The agent takes Walt’s paperwork, his credit card, and fills out her forms in triplicate. Runs them back and forth through the copy machine, the carwash, the microwave oven. “You’ll be paying us for a full tank of gas,” she says when she returns to the desk. “So you can bring the car back empty.”
But she doesn’t know whom she’s dealing with. Walt pulls out his i-phone, opens the contract he signed beforehand. “No,” he says, enunciating the word as though it has three syllables. He knows we’re going to drive all of 10 miles, so no way this proposed deal is in our favor. “That’s not what my contract says.” He shows it to her. “I’ll bring the car back full.” She tries to argue with him, to say that that’s just how things are done at OK, but he isn’t having her shit. After a pregnant pause, Walt staring her down like Charles Manson, she relents.
Now the insurance, which is always how rental companies screw you over. “I see you have insurance,” she says, “but we’ll have to charge you an additional 100 Euros for incidentals your company won’t cover.”
Walt is ready for her. “Nooooooo. I’ve got full coverage, and it says it right here on my contract.” Again, she makes an attempt to explain the “normal procedure.” He expands the picture of the contract, zooms in on the pertinent sentence in 64-point font. Helen Keller could read it. Again, she tries to argue but to no avail.

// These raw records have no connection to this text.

-- ==== Sys2Proof/Certificates/Slice0/Obligations.lean ====
section
/-! DEFINITION. What is claimed of the block: the spec's rules as statements about `exec`, `step` and the shared operations. -/
section
open Sys2Proof Sys2Proof.Machine

/-! ### The queue, reset and the whole machine -/

/-- With command c at the front of its queue, a step of the block is exec of c on the state with the rest of the queue; on an
empty queue a step is a tick of the block's own clocks (the queue and the tick are the model's choice, log entry 1). (Rests
on 95_what_each_step_holds.md, 00_scope.md.) -/
def Obligations.FrontCommandRuns : Prop :=
  (∀ (c : Instr) (rest : List Instr) (s : State), s.pending = c :: rest → step s = exec c { s with pending := rest })
  ∧ ∀ s : State, s.pending = [] → step s = .next s.tick

/-- After reset every register reads as its table of the spec says: the mode is IDLE and not at rest, no hold is in effect,
HOLD_LEAD is 4, the scheduler is disabled, the stride number is 0, every watchdog timeout is 500 ms, the Saddlebag is not
frozen, every queue is empty, and the state is in canonical form (registers whose table gives a dash: log entry 2). (Rests on
R424, R7, R61, R120, R391, R479, 17_clocks_crossings_power.md.) -/
def Obligations.ResetState : Prop :=
  State.reset.wf = true ∧ State.reset.mode = mIdle ∧ State.reset.atRest = false ∧ State.reset.held = false
  ∧ State.reset.get Reg.LD_HOLD_CTL_HOLD_LEAD = 4
  ∧ State.reset.on Reg.DS_CTL_EN = false ∧ State.reset.stride = 0
  ∧ (∀ g : Fin 4, State.reset.get (Reg.GRM_WDT_CTL_TIMEOUT g.val) = 500)
  ∧ State.reset.on Reg.SB_STAT_FROZEN = false ∧ State.reset.pending = [] ∧ (∀ m : Fin 4, State.reset.box m.val = Mailbox.reset)
  ∧ ∀ a, State.reset.rd a = regReset a

/-- Whatever the state, if its register file and GDDR6 contents are in canonical form (addresses strictly rising, no entry equal
to what an unlisted address reads as) and a step answers a next state, that state is in canonical form too, so that equal
contents stay equal data. (Rests on R7, R271, 14_host_interface.md.) -/
def Obligations.SoundnessIsKept : Prop :=
  ∀ s t : State, s.wf = true → step s = .next t → t.wf = true

/-- Whatever the command and the state, when exec answers a next state, the queue of waiting commands and the grade of the chip
are as before, and the count of free values used has not fallen (so no free value is used twice; the count is the model's own
field, log entry 4). (Rests on R1, 95_what_each_step_holds.md.) -/
def Obligations.QueueAndGradeAreKept : Prop :=
  ∀ (c : Instr) (s t : State), exec c s = .next t →
    t.pending = s.pending ∧ t.fuses.small = s.fuses.small ∧ s.free ≤ t.free

/-- Whatever the command and the state, exec answers a next state: no command stops the block. A command that names a Team which
the 768 grade does not have leaves the state as it is (log entry 5). (Rests on R1, R15.) -/
def Obligations.EveryCommandCompletes : Prop :=
  (∀ (c : Instr) (s : State), ∃ t, exec c s = .next t)
  ∧ ∀ (c : Instr) (s : State) (n : Nat), teamOf c = some n → s.nTeams ≤ n → exec c s = .next s

/-! ### Steps of a Team -/

/-- A Team before its next step that is halted by a breakpoint or a check report executes nothing and shows STATE 3. Otherwise,
with a flit, carry, response or Receive Store location missing (R104) the cycle counts in RX_STALL with STATE 1; else,
waiting for its bank behind a read-modify-write, in LOC_STALL with STATE 1; else, with a Team downstream too far behind
(R108), in SKEW_STALL with STATE 2. Exactly one counter rises and, apart from TEAM_STEP, nothing else changes, but that in a
LOC_STALL cycle the word of the read-modify-write is written; at the end of every cycle the queues of the router are compared
with their bounds. (Rests on R102, R104, R204, R55, 04_stride_execution.md.) -/
def Obligations.CyclesWithoutStepCountOneStall : Prop :=
  ∀ (t : Fin 1024) (c : StepChecks) (s : State), t.val < s.nTeams → s.canStep t = true →
    ((s.team t).halted = true → ∃ u, exec (.stepExecute t c) s = .next (u.qboundAll t) ∧ u.get (Reg.TEAM_STEP_STATE t) = 3
      ∧ u.stepNo t = s.stepNo t ∧ s.keepsRegs u [Adr.TEAM_STEP t] ∧ u = { s with regs := u.regs })
    ∧ ((s.team t).halted = false →
      (s.rxWaits t = true → ∃ u, exec (.stepExecute t c) s = .next (u.qboundAll t) ∧ s.stalls u t (Reg.TEAM_STALL_RX_COUNT t) 1)
      ∧ (s.rxWaits t = false → s.locWaits t = true →
        ∃ u, exec (.stepExecute t c) s = .next (u.qboundAll t) ∧ (s.rmwWrite t).stalls u t (Reg.TEAM_STALL_LOC_COUNT t) 1)
      ∧ (s.rxWaits t = false → s.locWaits t = false → s.skewWaits t = true →
        ∃ u, exec (.stepExecute t c) s = .next (u.qboundAll t) ∧ s.stalls u t (Reg.TEAM_STALL_SKEW_COUNT t) 2))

“Well, we need to put 900 euros on your credit card in case you have an accident.” She looks at Walt, folds her arms across her chest. She must figure that eventually, she’ll wear him down. Hahaha.
“Noooooo. My contract says 400 euros. You can’t play that game with me.”

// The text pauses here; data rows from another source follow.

-- ==== Sys2Proof/Laws/KeptRouter.lean ====
section
/-! SUPPORT. What the operations of Machine/Router.lean keep (`Kept`). -/
namespace Sys2Proof.Machine

variable {r s : State}

theorem State.sendFlit_kept (t port tag : Nat) (d : Flit) (h : Kept r s) : Kept r (State.sendFlit s t port tag d) := by
  unfold State.sendFlit
  try dsimp -iota only
  repeat' with_reducible first
    | assumption
    | intro _
    | apply State.setRouter_kept | apply State.onRouter_kept
    | simp only [Kept.record_iff]

theorem State.qbound_kept (t port : Nat) (h : Kept r s) : Kept r (State.qbound s t port) := by
  unfold State.qbound
  try dsimp -iota only
  repeat' with_reducible first
    | assumption
    | apply State.put_kept | apply State.set1_kept | apply State.checkReport_kept | apply Kept.ite

theorem State.qboundLd_kept (n t : Nat) (h : Kept r s) : Kept r (State.qboundLd s n t) := by
  unfold State.qboundLd
  try dsimp -iota only
  repeat' with_reducible first
    | assumption
    | apply State.put_kept | apply State.set1_kept | apply State.checkReport_kept | apply Kept.ite

theorem State.deadStatic_kept (t : Nat) (e : BitVec 48) (h : Kept r s) : Kept r (State.deadStatic s t e) := by
  unfold State.deadStatic
  try dsimp -iota only
  repeat' with_reducible first
    | assumption
    | apply State.set1_kept | apply State.enterQuarantine_kept | apply State.rtrLoc_kept

theorem State.takeStatic_kept (t port : Nat) (d : Flit) (h : Kept r s) : Kept r (State.takeStatic s t port d) := by
  unfold State.takeStatic
  try dsimp -iota only
  repeat' with_reducible first
    | assumption
    | apply State.setRouter_kept | apply State.rtrFault_kept | apply State.qbound_kept | apply Kept.ite
    | simp only [Kept.record_iff]

theorem State.probeTrace_kept (t k : Nat) (p : Packet) (h : Kept r s) : Kept r (State.probeTrace s t k p) := by
  unfold State.probeTrace
  try dsimp -iota only
  repeat' with_reducible first
    | assumption
    | apply State.sat_kept | apply State.setRouter_kept | apply Kept.ite
    | simp only [Kept.record_iff]
    | refine KeptP.of_eq (by assumption) ?_ | refine KeptO.of_eq (by assumption) ?_ | refine KeptOP.of_eq (by assumption) ?_ | refine KeptE.of_eq (by assumption) ?_
    | split

theorem State.probePacket_kept (t port dir : Nat) (p : Packet) (h : Kept r s) : Kept r (State.probePacket s t port dir p) := by
  unfold State.probePacket
  try dsimp -iota only
  repeat' with_reducible first
    | assumption
    | intro _
    | apply State.sat_kept | apply State.each_kept | apply State.probeTrace_kept | apply Kept.ite
    | simp only [Kept.record_iff]
    | refine KeptP.of_eq (by assumption) ?_ | refine KeptO.of_eq (by assumption) ?_ | refine KeptOP.of_eq (by assumption) ?_ | refine KeptE.of_eq (by assumption) ?_
    | split

theorem State.probeBlocked_kept (t port dir : Nat) (p : Packet) (blocked : Nat) (h : Kept r s) : Kept r (State.probeBlocked s t port dir p blocked) := by
  unfold State.probeBlocked
  try dsimp -iota only
  repeat' with_reducible first
    | assumption
    | intro _
    | apply State.sat_kept | apply State.each_kept | apply Kept.ite

theorem State.probeStatic_kept (t port dir : Nat) (h : Kept r s) : Kept r (State.probeStatic s t port dir) := by
  unfold State.probeStatic
  try dsimp -iota only
  repeat' with_reducible first
    | assumption
    | intro _
    | apply State.sat_kept | apply State.each_kept | apply Kept.ite

theorem State.giveCredit_kept (t key n : Nat) (h : Kept r s) : Kept r (State.giveCredit s t key n) := by
  unfold State.giveCredit
  try dsimp -iota only
  repeat' with_reducible first
    | assumption
    | intro _
    | apply State.onRouter_kept | apply Kept.ite
    | simp only [Kept.record_iff]

theorem State.injectLocal_kept (t : Nat) (p : Packet) (h : Kept r s) : Kept r (State.injectLocal s t p) := by
  unfold State.injectLocal
  try dsimp -iota only
  repeat' with_reducible first
    | assumption
    | intro _
    | apply State.onRouter_kept | apply State.probePacket_kept
    | simp only [Kept.record_iff]

theorem State.routerAnswer_kept (t : Nat) (p : Packet) (status : Nat) (h : Kept r s) : Kept r (State.routerAnswer s t p status) := by
  unfold State.routerAnswer
  try dsimp -iota only
  repeat' with_reducible first
    | assumption
    | apply State.injectLocal_kept

theorem State.absorb_kept (t : Nat) (p : Packet) (status : Nat) (h : Kept r s) : Kept r (State.absorb s t p status) := by
  unfold State.absorb
  try dsimp -iota only
  repeat' with_reducible first
    | assumption
    | apply State.sat_kept | apply State.routerAnswer_kept | apply Kept.ite

theorem State.takeDynamic_kept (t port tag : Nat) (d : Flit) (h : Kept r s) : Kept r (State.takeDynamic s t port tag d) := by
  unfold State.takeDynamic
  try dsimp -iota only
  repeat' with_reducible first
    | assumption
    | intro _
    | apply State.setRouter_kept | apply State.onRouter_kept | apply State.probePacket_kept | apply State.giveCredit_kept | apply State.absorb_kept | apply Kept.ite
    | simp only [Kept.record_iff]
    | refine KeptP.of_eq (by assumption) ?_ | refine KeptO.of_eq (by assumption) ?_ | refine KeptOP.of_eq (by assumption) ?_ | refine KeptE.of_eq (by assumption) ?_
    | split

theorem State.flitFail_kept (t port : Nat) (h : Kept r s) : Kept r (State.flitFail s t port) := by
  unfold State.flitFail
  try dsimp -iota only
  repeat' with_reducible first
    | assumption
    | apply State.set1_kept | apply State.sat_kept | apply State.setRouter_kept | apply State.groomRec_kept | apply Kept.ite
    | simp only [Kept.record_iff]

theorem State.flitReceive_kept (t port : Nat) (c : Check) (h : Kept r s) : Kept r (State.flitReceive t port c s) := by
  unfold State.flitReceive
  try dsimp -iota only
  repeat' with_reducible first
    | assumption
    | intro _
    | apply State.set1If_kept | apply State.setRouter_kept | apply State.onRouter_kept | apply State.takeStatic_kept | apply State.takeDynamic_kept | apply State.flitFail_kept | apply Kept.ite
    | simp only [Kept.record_iff]
    | refine KeptP.of_eq (by assumption) ?_ | refine KeptO.of_eq (by assumption) ?_ | refine KeptOP.of_eq (by assumption) ?_ | refine KeptE.of_eq (by assumption) ?_
    | split

theorem execFlitReceive_kept (t : Fin 1024) (port : Fin 4) (c : Check) (s : State) : KeptOut s (execFlitReceive t port c s) := by
  have h := Kept.refl s
  unfold execFlitReceive
  try dsimp -iota only
  repeat' with_reducible first
    | assumption
    | intro _
    | apply State.flitReceive_kept | apply KeptOut.next | apply KeptOut.onMapped | apply Kept.ite

theorem State.replay_kept (t port : Nat) (h : Kept r s) : Kept r (State.replay t port s) := by
  unfold State.replay
  try dsimp -iota only
  repeat' with_reducible first
    | assumption
    | intro _
    | apply State.setRouter_kept | apply Kept.ite
    | simp only [Kept.record_iff]

theorem execReplayRequest_kept (t : Fin 1024) (port : Fin 4) (s : State) : KeptOut s (execReplayRequest t port s) := by
  have h := Kept.refl s
  unfold execReplayRequest
  try dsimp -iota only
  repeat' with_reducible first
    | assumption
    | apply State.replay_kept | apply KeptOut.next | apply KeptOut.onMapped

theorem State.packetInject_kept (t i : Nat) (h : Kept r s) : Kept r (State.packetInject t i s) := by
  unfold State.packetInject
  try dsimp -iota only
  repeat' with_reducible first
    | assumption
    | intro _
    | apply State.setRouter_kept | apply State.injectLocal_kept | apply State.routerAnswer_kept | apply Kept.ite
    | simp only [Kept.record_iff]
    | refine KeptP.of_eq (by assumption) ?_ | refine KeptO.of_eq (by assumption) ?_ | refine KeptOP.of_eq (by assumption) ?_ | refine KeptE.of_eq (by assumption) ?_
    | split

theorem execPacketInject_kept (t : Fin 1024) (i : Nat) (s : State) : KeptOut s (execPacketInject t i s) := by
  have h := Kept.refl s
  unfold execPacketInject
  try dsimp -iota only
  repeat' with_reducible first
    | assumption
    | apply State.packetInject_kept | apply KeptOut.next | apply KeptOut.onMapped

theorem State.refill_kept (t : Nat) (h : Kept r s) : Kept r (State.refill t s) := by
  unfold State.refill
  try dsimp -iota only
  repeat' with_reducible first
    | assumption
    | intro _
    | apply State.onRouter_kept | apply Kept.foldl | apply Kept.foldlP
    | simp only [Kept.record_iff]

theorem execRegulatorRefill_kept (t : Fin 1024) (s : State) : KeptOut s (execRegulatorRefill t s) := by
  have h := Kept.refl s
  unfold execRegulatorRefill
  try dsimp -iota only
  repeat' with_reducible first
    | assumption
    | apply State.refill_kept | apply KeptOut.next | apply KeptOut.onMapped

theorem State.packetRoute_kept (t out blocked : Nat) (h : Kept r s) : Kept r (State.packetRoute t out blocked s) := by
  unfold State.packetRoute
  try dsimp -iota only
  repeat' with_reducible first
    | assumption
    | intro _
    | apply State.onRouter_kept | apply State.sendFlit_kept | apply State.probePacket_kept | apply State.probeBlocked_kept | apply State.giveCredit_kept | apply Kept.ite | apply Kept.foldl | apply Kept.foldlP
    | simp only [Kept.record_iff]
    | refine KeptP.of_eq (by assumption) ?_ | refine KeptO.of_eq (by assumption) ?_ | refine KeptOP.of_eq (by assumption) ?_ | refine KeptE.of_eq (by assumption) ?_
    | split

theorem execPacketRoute_kept (t : Fin 1024) (out : Fin 5) (blocked : Nat) (s : State) : KeptOut s (execPacketRoute t out blocked s) := by
  have h := Kept.refl s
  unfold execPacketRoute
  try dsimp -iota only
  repeat' with_reducible first
    | assumption
    | apply State.packetRoute_kept | apply KeptOut.next | apply KeptOut.onMapped

theorem State.creditReturn_kept (t port vc : Nat) (h : Kept r s) : Kept r (State.creditReturn t port vc s) := by
  unfold State.creditReturn
  try dsimp -iota only
  repeat' with_reducible first
    | assumption
    | apply State.setRouter_kept
    | simp only [Kept.record_iff]

theorem execCreditReturn_kept (t : Fin 1024) (port : Fin 4) (vc : Fin 2) (s : State) : KeptOut s (execCreditReturn t port vc s) := by
  have h := Kept.refl s
  unfold execCreditReturn
  try dsimp -iota only
  repeat' with_reducible first
    | assumption
    | intro _
    | apply State.creditReturn_kept | apply KeptOut.next | apply KeptOut.onMapped | apply Kept.ite

theorem State.unfreeze_kept (t : Nat) (h : Kept r s) : Kept r (State.unfreeze s t) := by
  unfold State.unfreeze
  try dsimp -iota only
  repeat' with_reducible first
    | assumption
    | intro _
    | apply State.clr_kept | apply State.onRouter_kept | apply State.giveCredit_kept | apply Kept.foldl | apply Kept.foldlP
    | simp only [Kept.record_iff]

theorem State.freezeBit_kept (t : Nat) (v : Word) (late : Bool) (h : Kept r s) : Kept r (State.freezeBit s t v late) := by
  unfold State.freezeBit
  try dsimp -iota only
  repeat' with_reducible first
    | assumption
    | apply State.set1_kept | apply State.set1If_kept | apply State.unfreeze_kept | apply Kept.ite

theorem State.rtrCtl_kept (t : Nat) (v : Word) (late : Bool) (h : Kept r s) : Kept r (State.rtrCtl s t v late) := by
  unfold State.rtrCtl
  try dsimp -iota only
  repeat' with_reducible first
    | assumption
    | apply State.put_kept | apply State.set1_kept | apply State.swapArm_kept | apply State.freezeBit_kept | apply Kept.ite

theorem execFreezeWrite_kept (t : Fin 1024) (v : Word) (late : Bool) (s : State) : KeptOut s (execFreezeWrite t v late s) := by
  have h := Kept.refl s
  unfold execFreezeWrite
  try dsimp -iota only
  repeat' with_reducible first
    | assumption
    | intro _
    | apply State.rtrCtl_kept | apply KeptOut.next | apply KeptOut.onMapped

theorem execIsolateWrite_kept (t : Fin 1024) (v : Word) (s : State) : KeptOut s (execIsolateWrite t v s) := by
  have h := Kept.refl s
  unfold execIsolateWrite
  try dsimp -iota only
  repeat' with_reducible first
    | assumption
    | intro _
    | apply State.rtrCtl_kept | apply KeptOut.next | apply KeptOut.onMapped

theorem State.freezeDrain_kept (t : Nat) (h : Kept r s) : Kept r (State.freezeDrain t s) := by
  unfold State.freezeDrain
  try dsimp -iota only
  repeat' with_reducible first
    | assumption
    | intro _
    | apply State.setRouter_kept | apply State.giveCredit_kept | apply State.absorb_kept | apply Kept.ite | apply Kept.foldl | apply Kept.foldlP
    | simp only [Kept.record_iff]

theorem execFreezeDrain_kept (t : Fin 1024) (s : State) : KeptOut s (execFreezeDrain t s) := by
  have h := Kept.refl s
  unfold execFreezeDrain
  try dsimp -iota only
  repeat' with_reducible first
    | assumption
    | apply State.freezeDrain_kept | apply KeptOut.next | apply KeptOut.onMapped

theorem State.targetDead_kept (t tgt : Nat) (h : Kept r s) : Kept r (State.targetDead s t tgt) := by
  unfold State.targetDead
  try dsimp -iota only
  repeat' with_reducible first
    | assumption
    | apply State.set1_kept | apply State.postEvent_kept | apply State.groomRec_kept | apply Kept.ite
    | simp only [Kept.record_iff]

theorem State.targetTimeout_kept (t : Nat) (late : Bool) (h : Kept r s) : Kept r (State.targetTimeout t late s) := by
  unfold State.targetTimeout
  try dsimp -iota only
  repeat' with_reducible first
    | assumption
    | apply State.set1_kept | apply State.setRouter_kept | apply State.routerAnswer_kept | apply State.targetDead_kept | apply Kept.ite
    | simp only [Kept.record_iff]
    | refine KeptP.of_eq (by assumption) ?_ | refine KeptO.of_eq (by assumption) ?_ | refine KeptOP.of_eq (by assumption) ?_ | refine KeptE.of_eq (by assumption) ?_
    | split

theorem execTargetTimeout_kept (t : Fin 1024) (late : Bool) (s : State) : KeptOut s (execTargetTimeout t late s) := by
  have h := Kept.refl s
  unfold execTargetTimeout
  try dsimp -iota only
  repeat' with_reducible first
    | assumption
    | apply State.targetTimeout_kept | apply KeptOut.next | apply KeptOut.onMapped

end Sys2Proof.Machine
end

She gives up without an argument. Eventually, she turns over the keys with a whole host of instructions that will ensure we sacrifice another hour or two of our precious day. The energy radiating off of Walt could power a nuclear submarine. I trot behind, giving him wide berth.
Out in the parking lot, we meet another American. She’s shaking her head, nearly crying. “I don’t know how it happened. But I’m convinced I just gave away $400 that I didn’t need to. I just couldn’t argue anymore. I’m not sure what I should do.”
And that’s why I say that there are benefits to owning a rabid Rottweiler, particularly if you’re a people pleaser.